<<<<

-- ==== Sys2Proof/Proofs/HostAccess.lean ====
section
/-! What one legal host access does, as a rule per direction: a step that reads or writes an offset of the window is the
access to what the address map names there. -/

namespace Sys2Proof.Machine

/-- The two clauses of 20_memory.md R42. -/
theorem legalAccess_iff (off width : Nat) :
    legalAccess off width = true ↔
      (0x1000 ≤ off ∧ off < 0x3000 ∧ width = 1) ∨ (¬(0x1000 ≤ off ∧ off < 0x3000) ∧ width = 4 ∧ off % 4 = 0) := by
  unfold legalAccess
  split_ifs with hbuffer
  · simp [hbuffer]
  · simp only [Bool.and_eq_true, beq_iff_eq]
    omega

theorem inWindow_base_add (p : Config.Params) (off : Nat) : inWindow p (p.base + off) = true ↔ off < 0x4000 := by
  simp [inWindow]

theorem Reg.offset_lt (r : Reg) : r.offset < 0x0030 := by
  cases r <;> decide

/-- The address map has no register from 0x0030 on, and outside the two buffer windows nothing else is named
(10_state.md R29). -/
theorem target_eq_reserved {off : Nat} (hregs : 0x0030 ≤ off) (hbufs : ¬(0x1000 ≤ off ∧ off < 0x3000)) :
    target off = .reserved := by
  have hnone : (Reg.all.find? fun r => r.offset == off) = none := by
    refine List.find?_eq_none.mpr fun r _ => ?_
    have := r.offset_lt
    simp only [beq_iff_eq]
    omega
  unfold target
  rw [if_neg (by omega), if_neg (by omega), hnone]

theorem step_of_hostMoves {s : State} {op : HostOp} (h : s.hostMoves op) : step s = s.takeEvent.hostAccess op := by
  obtain ⟨rest, hpending⟩ := List.head?_eq_some_iff.mp h
  simp only [step, hpending]

/-- A legal read answers what the address map names at its offset (20_memory.md R40). -/
theorem step_of_legal_read {s : State} {off width : Nat} (hoff : off < 0x4000) (hlegal : legalAccess off width = true)
    (h : s.hostMoves (.read (s.params.base + off) width)) :
    step s = .next (s.takeEvent.readTarget (target off)) := by
  rw [step_of_hostMoves h]
  simp [State.hostAccess, State.busRead, (inWindow_base_add s.params off).mpr hoff, hlegal]

/-- A legal write that is no hazard goes to what the address map names at its offset (20_memory.md R41). -/
theorem step_of_legal_write {s : State} {off width : Nat} {v : Word} (hoff : off < 0x4000)
    (hlegal : legalAccess off width = true)
    (hsafe : ¬(s.status.busy = true ∧ isOperandTarget s.params (target off) = true))
    (h : s.hostMoves (.write (s.params.base + off) width v)) :
    step s = .next (s.takeEvent.writeTarget v (target off)) := by
  rw [step_of_hostMoves h]
  simp [State.hostAccess, State.busWrite, (inWindow_base_add s.params off).mpr hoff, hlegal, hsafe, -not_and]

end Sys2Proof.Machine
end

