def Fmt.add (f : Fmt) (d : Dir) (a b : Nat) : Nat × Nat := f.finish d ((f.decode a).add d (f.decode b))
def Fmt.sub (f : Fmt) (d : Dir) (a b : Nat) : Nat × Nat := f.finish d ((f.decode a).add d (f.decode b).negate)
def Fmt.mul (f : Fmt) (d : Dir) (a b : Nat) : Nat × Nat := f.finish d ((f.decode a).mul (f.decode b))
def Fmt.fma (f : Fmt) (d : Dir) (a b c : Nat) : Nat × Nat := f.finish d ((f.decode a).fma d (f.decode b) (f.decode c))
def Fmt.div (f : Fmt) (d : Dir) (a b : Nat) : Nat × Nat := f.finish d ((f.decode a).div (f.decode b))
def Fmt.sqrt (f : Fmt) (d : Dir) (a : Nat) : Nat × Nat := f.finish d (f.decode a).sqrt

/-- The order of two values that are not NaN: less than, with zeros equal. -/
def FV.lt (a b : FV) : Bool :=
  match a, b with
  | .inf x, .inf y => x && !y
  | .inf x, _ => x
  | _, .inf y => !y
  | .fin n1 m1 e1, .fin n2 m2 e2 =>
    let e := min e1 e2
    let x : Int := (m1 * 2 ^ (e1 - e).toNat : Nat)
    let y : Int := (m2 * 2 ^ (e2 - e).toNat : Nat)
    decide ((if n1 then -x else x) < (if n2 then -y else y))
  | _, _ => false

/-- The order of encodings that are not NaN, with -0 below +0. -/
def Fmt.key (f : Fmt) (v : Nat) : Int := if f.sign v then -(f.mag v : Int) - 1 else f.mag v

/-- VFMIN and VFMAX (R262). -/
def Fmt.minMax (f : Fmt) (mx : Bool) (a b : Nat) : Nat × Nat :=
  let x := f.decode a
  let y := f.decode b
  let fl := if x.isSig || y.isSig then flNV else 0
  if x.isNan && y.isNan then (f.qnan, fl)
  else if x.isNan then (b, fl)
  else if y.isNan then (a, fl)
  else if (decide (f.key a < f.key b)) != mx then (a, fl) else (b, fl)

/-- VFCMP of one sibling: the outcome and NV (R263). -/
def Fmt.cmp (f : Fmt) (cond a b : Nat) : Bool × Nat :=
  let x := f.decode a
  let y := f.decode b
  let un := x.isNan || y.isNan
  let eq := !un && !(x.lt y) && !(y.lt x)
  let lt := !un && x.lt y
  let r := match cond with
    | 0 => eq
    | 1 => !eq
    | 2 => lt
    | 3 => lt || eq
    | 4 => !un && !lt && !eq
    | 5 => !un && !lt
    | 6 => un
    | _ => !un
  let nv := x.isSig || y.isSig || (2 ≤ cond && cond ≤ 5 && un)
  (r, if nv then flNV else 0)

/-! ### Median, mean and digit count (R193, R195) -/

/-- The median of three siblings, with -0 below +0; none when any is NaN (R193). -/
def Fmt.median (f : Fmt) (x0 x1 x2 : Nat) : Option Nat :=
  if (f.decode x0).isNan || (f.decode x1).isNan || (f.decode x2).isNan then none
  else
    let lo (a b : Nat) : Nat := if f.key a < f.key b then a else b
    let hi (a b : Nat) : Nat := if f.key a < f.key b then b else a
    some (hi (lo x0 x1) (lo (hi x0 x1) x2))

/-- A binary64 value of unbounded exponent (R195). -/
structure Ub where
  neg : Bool
  m : Nat
  e : Int
  deriving DecidableEq, Repr

/-- A value rounded to nearest even to 53 bits. -/
def Ub.of (neg : Bool) (m : Nat) (e : Int) : Ub :=
  if m = 0 then ⟨neg, 0, 0⟩
  else
    let q := (Nat.log2 m : Int) + e - 52
    ⟨neg, (roundAt .near neg m e q).1, q⟩

def Ub.add (a b : Ub) : Ub :=
  match addFin .near a.neg a.m a.e b.neg b.m b.e with
  | .fin n m e => Ub.of n m e
  | _ => ⟨false, 0, 0⟩

def Ub.sub (a b : Ub) : Ub := a.add { b with neg := !b.neg }
def Ub.mul (a b : Ub) : Ub := Ub.of (a.neg != b.neg) (a.m * b.m) (a.e + b.e)

def Ub.div (a b : Ub) : Ub :=
  if b.m = 0 || a.m = 0 then ⟨a.neg != b.neg, 0, 0⟩
  else let k := Nat.log2 b.m + 60
       Ub.of (a.neg != b.neg) (divOdd a.m b.m k) (a.e - b.e - k - 1)

def Ub.sqrt (a : Ub) : Ub :=
  if a.m = 0 then a
  else let (t, e) := sqrtOdd a.m a.e 60
       Ub.of false t e

/-- A finite encoding as such a value. -/
def Fmt.ub (f : Fmt) (v : Nat) : Ub :=
  match f.decode v with
  | .fin n m e => ⟨n, m, e⟩
  | _ => ⟨false, 0, 0⟩

/-- The binary64 value nearest 4.303. -/
def ub4303 : Ub := Ub.of false (divOdd 4303 1000 80) (-81)

/-- The mean and the sample deviation of three finite siblings (R195). -/
def meanDev (x0 x1 x2 : Ub) : Ub × Ub :=
  let m := ((x0.add x1).add x2).div ⟨false, 3, 0⟩
  let sq (x : Ub) : Ub := (x.sub m).mul (x.sub m)
  (m, (((sq x0).add (sq x1)).add (sq x2) |>.div ⟨false, 2, 0⟩).sqrt)

/-- floor(log2 q), the exponent of a positive value. -/
def Ub.exp (q : Ub) : Int := (Nat.log2 q.m : Int) + q.e

/-- A number clamped to 0 .. `p`. -/
def clampNat (i : Int) (p : Nat) : Nat := if i < 0 then 0 else min i.toNat p

/-- The digit count of three siblings in a format (R195). -/
def Fmt.digits (f : Fmt) (x0 x1 x2 : Nat) : Nat :=
  let bad (v : Nat) : Bool := (f.decode v).isNan
  let inf (v : Nat) : Bool := (f.decode v).isInf
  if bad x0 || bad x1 || bad x2 then 0
  else if x0 == x1 && x1 == x2 then f.p
  else if inf x0 || inf x1 || inf x2 then 0
  else
    let (m, sg) := meanDev (f.ub x0) (f.ub x1) (f.ub x2)
    if sg.m = 0 then f.p
    else if m.m = 0 then 0
    else clampNat (({ m with neg := false }).div (ub4303.mul sg)).exp f.p
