/-! ### Memory, caches, translation -/

/-- Where one byte of an access lies: global memory by physical address, the scratchpad or the accumulator storage of a
workgroup, or a trigger counter's COUNT. -/
inductive Loc where
  | mem (pa : Nat)
  | sp (ident : Word) (gang wg off : Nat)
  | acc (ident : Word) (gang wg off : Nat)
  | ctr (idx : Nat)
  deriving DecidableEq, Repr

/-- What a private line is backing of (R25, R77): its launch, address space and virtual line number. -/
structure Backing where
  ident : Word
  asid : Nat
  vline : Nat
  deriving DecidableEq, Repr

/-- A line of an L1 data cache or of a cox core's data cache (R89 to R93): cache number (4 × cluster + core, or
192 + cluster for a cox core), line number, its way in its set, its 64 bytes, for a private line what it backs, dirty
bytes, and whether its check value is bad (R97, R413). -/
structure L1Line where
  cache : Nat
  line : Nat
  way : Nat
  data : List Byte
  owner : Option Backing
  dirty : BitVec 64
  bad : Bool
  deriving DecidableEq, Repr

/-- A line of an instruction cache (R94): cache number, ASID, virtual line number, its bytes, and whether its check value is bad. -/
structure ILine where
  cache : Nat
  asid : Nat
  line : Nat
  data : List Byte
  bad : Bool
  deriving DecidableEq, Repr

/-- How an access places its line (R90): the rank of a line it allocates, and whether a line present takes that rank too. -/
structure Rank where
  rank : Nat
  always : Bool
  deriving DecidableEq, Repr

/-- The default policy. -/
def Rank.plain : Rank := ⟨1, false⟩

/-- A line of an L2 slice (R90, R95): the slice's logical cluster, the line's number, its rank for eviction (0 first, 1 ordinary, 2
last), whether it is dirty, and whether its own check value has gone bad in the slice (R97). `State.mem` and `State.checks` hold each
line as its point of coherence does; `under` is what memory beneath the slice still holds, bytes and check, where that differs. -/
structure L2Line where
  slice : Nat
  line : Nat
  rank : Nat
  dirty : Bool
  upset : Bool
  under : Option (List Byte × BitVec 64)
  deriving DecidableEq, Repr

/-- A TLB entry (R51): which TLB (0 to 191 a core's, 192 to 239 a cluster's, 240 the network engine's), ASID, page size level,
virtual page number at that size, and the translation. -/
structure TlbEntry where
  tlb : Nat
  asid : Nat
  level : Nat
  vpage : Nat
  frame : Nat
  mt : Nat
  sf : Bool
  w : Bool
  x : Bool
  deriving DecidableEq, Repr

/-- A non-leaf entry held by a die's walk cache (R51): die, ASID, level of the table that holds it, the virtual address bits
above that level's index inclusive, the entry, the physical address it was read from, and whether its check value is bad (R55). -/
structure WalkEntry where
  die : Nat
  asid : Nat
  level : Nat
  key : Nat
  entry : DWord
  pa : Nat
  bad : Bool
  deriving DecidableEq, Repr

/-- A page walk queued or running (R52): the cluster, core and kind of the unit that asked, ASID, 64 KiB page. -/
structure WalkReq where
  id : Nat
  cluster : Nat
  core : Nat
  asid : Nat
  page : Nat
  cox : Bool
  deriving DecidableEq, Repr

/-- The caches and translation caches. Entry `256 c + s` of `plru` holds the tree bits of set `s` of cache `c` (R89, R93), node `n` in bit
`n`; entry `c` of `turns` is the requester that the scratchpad of core `c` served last (R88). -/
structure Caches where
  l1 : List L1Line
  plru : Tab (BitVec 512)
  turns : Tab Nat
  l2 : List L2Line
  il : List ILine
  tlb : List TlbEntry
  walkCache : List WalkEntry
  walks : List WalkReq
  deriving DecidableEq, Repr

/-! ### Operations in flight -/

/-- A register lane to write: class, register, lane (0 for a crew-wide register) and value. -/
structure RegWrite where
  cls : RegClass
  reg : Nat
  lane : Nat
  val : Word
  deriving DecidableEq, Repr

/-- How the bytes of an access stand for the values of its lanes (R25, R29 to R31, R310): one value for every lane, one value
per lane in turn (the triple form, and private words), a mean-digits word, a collapsed value, a mean-digits word per lane in turn. -/
inductive Form where
  | one
  | each
  | meanDigits
  | collapsed
  | eachDigits
  deriving DecidableEq, Repr

/-- An outstanding load (R170, R312): one access of one thread, or of the crew for scalar data, or one pass of a scratchpad load
(R87). Its register, the register lanes it fills, SZF code and form, the bytes it reads, and of those the ones that have been read
(`got`); the lines that it may still enter into the L1; whether it is an acquire, and one at gang scope or wider; the line read
whose check failed, with WHERE (R414); the scratchpad port that serves it (`6 c + q` for requester `q` of core `c`: partitions 0
to 3, the copy engine 4, the cox core 5; R88); and whether the three lanes of a thread share one value, which is read once (R32, R87). -/
structure LoadOp where
  id : Nat
  unit : UnitRef
  cache : Nat
  vdata : Bool
  reg : Nat
  lanes : List Nat
  szf : Nat
  form : Form
  locs : List Loc
  got : List (Option Byte)
  alloc : List Nat
  acquire : Bool
  wide : Bool
  fail : Option (Option Nat × Nat)
  port : Option Nat
  tied : Bool
  deriving DecidableEq, Repr
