-- ==== Sys2Proof/Machine/Records.lean ====
section
/-! DEFINITION. The records the device writes to host memory: rings with held records, fault, machine-check, signal, access-counter and debug event records. -/

namespace Sys2Proof.Machine

/-- The physical address of a host physical address: the host window of this package (R38). -/
def State.hostPa (s : State) (a : Nat) : Nat := s.plat.pkgnum.toNat * 2 ^ 44 + 0x080000000000 + a % 2 ^ 43

/-- The ring of an identifier. -/
def State.ring (s : State) : RingId → Ring
  | .fault => s.xlat.fault
  | .access => s.xlat.access
  | .machineCheck => s.plat.mc
  | .signal => s.plat.sig
  | .debug => s.dbg.ring

/-- The state with a ring replaced. -/
def State.setRing (s : State) (i : RingId) (r : Ring) : State :=
  match i with
  | .fault => { s with xlat := { s.xlat with fault := r } }
  | .access => { s with xlat := { s.xlat with access := r } }
  | .machineCheck => { s with plat := { s.plat with mc := r } }
  | .signal => { s with plat := { s.plat with sig := r } }
  | .debug => { s with dbg := { s.dbg with ring := r } }

/-- The record size of a ring in bytes (R60, R78, R399, R400, R420). -/
def ringSize : RingId → Nat
  | .fault => 64
  | .access => 32
  | .machineCheck => 32
  | .signal => 16
  | .debug => 64

/-- The MSI-X vector a ring's advance raises (R398); the spec gives none to the debug event ring. -/
def ringVector : RingId → Option Nat
  | .fault => some 0
  | .access => some 1
  | .machineCheck => some 2
  | .signal => some 3
  | .debug => none

/-- A record carries a sequence number in bytes [3:0]: every record but a machine-check record (R390, R414). -/
def ringSeq : RingId → Bool
  | .machineCheck => false
  | _ => true

/-- Records a ring holds: 2^LOG2SIZE, clamped to 6-20 (R61). -/
def Ring.count (r : Ring) : Nat := 2 ^ (max 6 (min 20 r.log2size.toNat))

/-- The ring takes a record at once (R62). -/
def Ring.room (r : Ring) : Bool := r.en && decide ((r.put - r.get).toNat < r.count)

/-- A record written to a ring, PUT advanced and the host signalled (R61, R398). -/
def State.ringWrite (s : State) (i : RingId) (body : List Byte) : State :=
  let r := s.ring i
  let bytes := if ringSeq i then leBytes 4 r.seq.toNat ++ body.drop 4 else body
  let s := s.l2Writes (s.hostPa (r.base.toNat + ringSize i * (r.put.toNat % r.count))) bytes
  let s := s.setRing i { r with put := r.put + 1, seq := if ringSeq i then r.seq + 1 else r.seq }
  match ringVector i with
  | some v => { s with outputs := s.outputs ++ [.msix v] }
  | none => s

/-- A record with its HELD flag set (R60, R62). -/
def heldMark (i : RingId) (body : List Byte) : List Byte :=
  match i with
  | .fault => body.take 7 ++ [(body.getD 7 0) ||| 4] ++ body.drop 8
  | _ => body

/-- A record posted to a ring: written at once, or held until space appears (R62). -/
def State.ringPost (s : State) (i : RingId) (body : List Byte) : State :=
  let r := s.ring i
  if r.held.isEmpty && r.room then s.ringWrite i body
  else s.setRing i { r with held := r.held ++ [heldMark i body], full := true }

/-- A record that a full ring discards and counts in DROP: access-counter events (R78), which take a number only when they are written (log
entry 112), and samples, which set FULL too (R61, R420, R427). -/
def State.ringHint (s : State) (i : RingId) (body : List Byte) : State :=
  let r := s.ring i
  if r.held.isEmpty && r.room then s.ringWrite i body
  else s.setRing i { r with drop := min (r.drop + 1) (if i == .access then 2 ^ 32 - 1 else 65535), full := r.full || i != .access }

/-- A field of `n` bytes. -/
def fld (n v : Nat) : List Byte := leBytes n v

/-- The identity fields of REPLAYCMD for a place of the package (R63). -/
def placeIdent (cluster core part index : Nat) : Nat :=
  (cluster / 12) * 2 ^ 23 + (cluster % 12) * 2 ^ 19 + core * 2 ^ 17 + part * 2 ^ 15 + index

/-- SOURCE of a unit (R60, R63): UNIT 0 for a crew slot, 1 for a cox core. -/
def State.source (s : State) (r : UnitRef) : Nat :=
  match s.unit? r with
  | some (.crew c) => match c.place with
    | some p => placeIdent p.cluster p.core p.part p.place
    | none => 0
  | _ => 2 ^ 25 + placeIdent (s.clusterOf r) 0 0 0

/-- The cycle counter of a die (R255). -/
def State.dieCtr (s : State) (die : Nat) : DWord := tget 0 s.plat.dieCtr die

/-- The die of a unit. -/
def State.dieOf (s : State) (r : UnitRef) : Nat := dieOfCluster (s.clusterOf r)

/-- The fields of a fault record (R60) that differ from record to record. -/
structure FaultInfo where
  kind : Nat
  cause : Nat
  access : Nat
  more : Bool
  priv : Bool
  nonReplay : Bool
  asid : Nat
  addr : Nat
  lanes : Mask
  source : Nat
  pc : Nat
  ident : Word
  gang : Nat
  die : Nat
  deriving DecidableEq, Repr

/-- The bytes of a fault record, SEQ zero (R60). -/
def State.faultBytes (s : State) (f : FaultInfo) : List Byte :=
  fld 4 0 ++ fld 1 f.kind ++ fld 1 f.cause ++ fld 1 f.access ++
  fld 1 (b2n f.more + 2 * b2n f.priv + 8 * b2n f.nonReplay) ++ fld 2 f.asid ++ fld 6 0 ++ fld 8 f.addr ++
  fld 12 f.lanes.toNat ++ fld 4 f.source ++ fld 8 f.pc ++ fld 4 f.ident.toNat ++ fld 4 f.gang ++
  fld 4 ((s.dieCtr f.die).toNat % 2 ^ 32) ++ fld 4 0

/-- A fault record posted to the fault buffer (R60 to R62). -/
def State.faultPost (s : State) (f : FaultInfo) : State := s.ringPost .fault (s.faultBytes f)

/-- A type-0 machine-check record (R390): the sibling results of the lowest mismatching lane. -/
def mcSibling (ident : Word) (source pc : Nat) (sibs : Word × Word × Word) (lane : Nat) : List Byte :=
  fld 4 ident.toNat ++ fld 4 source ++ fld 8 pc ++ fld 4 sibs.1.toNat ++ fld 4 sibs.2.1.toNat ++ fld 4 sibs.2.2.toNat ++
  fld 1 lane ++ fld 2 0 ++ fld 1 0

/-- A type-1 machine-check record (R414). -/
def mcIntegrity (ident : Word) (source paddr wher : Nat) : List Byte :=
  fld 4 ident.toNat ++ fld 4 source ++ fld 8 paddr ++ fld 1 wher ++ fld 14 0 ++ fld 1 1

/-- A host-signal record (R400). -/
def signalBytes (tag slot : Nat) (ident : Word) : List Byte :=
  fld 4 0 ++ fld 4 tag ++ fld 2 slot ++ fld 2 0 ++ fld 4 ident.toNat

/-- A partition identity (R419). -/
def pidOf (cox : Bool) (cluster core part : Nat) : Nat :=
  b2n cox * 1024 + (cluster / 12) * 256 + (cluster % 12) * 16 + core * 4 + part

/-- The partition identity of a unit. -/
def State.pid (s : State) (r : UnitRef) : Nat :=
  match s.unit? r with
  | some (.crew c) => match c.place with
    | some p => pidOf false p.cluster p.core p.part
    | none => 0
  | _ => pidOf true (s.clusterOf r) 0 0

/-- The place of a crew on its partition. -/
def State.placeOf (s : State) (r : UnitRef) : Nat :=
  match s.unit? r with
  | some (.crew c) => (c.place.map Place.place).getD 0
  | _ => 0

/-- The fields of a debug event record (R427). -/
structure EventInfo where
  type : Nat
  why : Nat
  num : Nat
  issuerRet : Bool
  pid : Nat
  place : Nat
  slot : Nat
  die : Nat
  pc : Nat
  ident : Word
  addr : Nat
  lane : Nat
  channel : Nat
  leaf : Nat
  issuerPid : Nat
  issuerPlace : Nat
  deriving DecidableEq, Repr

/-- An event record with no field but its type and place set; the lane is 127. -/
def EventInfo.of (type why pid place slot die : Nat) : EventInfo :=
  ⟨type, why, 0, false, pid, place, slot, die, 0, 0, 0, 127, 0, 0, 0, 0⟩

/-- The bytes of a debug event record, SEQ zero (R427). -/
def State.eventBytes (s : State) (e : EventInfo) : List Byte :=
  fld 4 0 ++ fld 1 e.type ++ fld 1 e.why ++ fld 1 e.num ++ fld 1 (b2n e.issuerRet) ++ fld 2 e.pid ++ fld 1 e.place ++
  fld 1 e.slot ++ fld 8 (s.dieCtr e.die).toNat ++ fld 4 e.pc ++ fld 4 e.ident.toNat ++ fld 8 e.addr ++ fld 1 e.lane ++
  fld 1 e.channel ++ fld 1 e.leaf ++ fld 2 e.issuerPid ++ fld 1 e.issuerPlace ++ fld 22 0

/-- A stop, copy-watch or dump record: held when the ring is full (R427). -/
def State.eventPost (s : State) (e : EventInfo) : State := s.ringPost .debug (s.eventBytes e)

/-- An access-counter event record (R78). -/
def accessBytes (cls asid : Nat) (dies : Nat) (addr count : Nat) : List Byte :=
  fld 4 0 ++ fld 1 cls ++ fld 1 asid ++ fld 2 dies ++ fld 8 addr ++ fld 4 count ++ fld 12 0

/-- The ten words 0x20 to 0x29 of a trap record (R387). -/
def TrapRec.words (t : TrapRec) : List Word :=
  [BitVec.ofNat 32 (t.kind.toNat * 2 ^ 24 + t.sub.toNat * 2 ^ 16 + t.other.toNat * 2 ^ 12 + b2n t.skipBp * 256 +
      b2n t.inh * 2 + b2n t.slot),
   t.resume, t.trapPc, t.code, t.addr.extractLsb' 0 32, t.addr.extractLsb' 32 32, t.lane.zeroExtend 32,
   t.mask.extractLsb' 0 32, t.mask.extractLsb' 32 32, t.mask.extractLsb' 64 32]

/-- LIMBSTAT of a crew (R307). -/
def Crew.limbStat (c : Crew) : Word :=
  BitVec.ofNat 32 (c.limbN * 2 ^ 25 + b2n c.limbChi * 2 ^ 24 + c.limbCarry.toNat)

/-- The code of a slot's state as SLOTINFO.OTHER gives it, before FROZEN and HALTED (R255). -/
def SlotState.code : SlotState → Nat
  | .empty => 0
  | .ready => 1
  | .blocked _ => 2
  | .joinWait => 3
  | .parked .. => 4

end Sys2Proof.Machine
end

>>>>

_What is required_:
The answer must consist of each line from the entries that contains the string "UnitRef".

_Result_:
  unit : UnitRef
def State.source (s : State) (r : UnitRef) : Nat :=
def State.dieOf (s : State) (r : UnitRef) : Nat := dieOfCluster (s.clusterOf r)
def State.pid (s : State) (r : UnitRef) : Nat :=
def State.placeOf (s : State) (r : UnitRef) : Nat :=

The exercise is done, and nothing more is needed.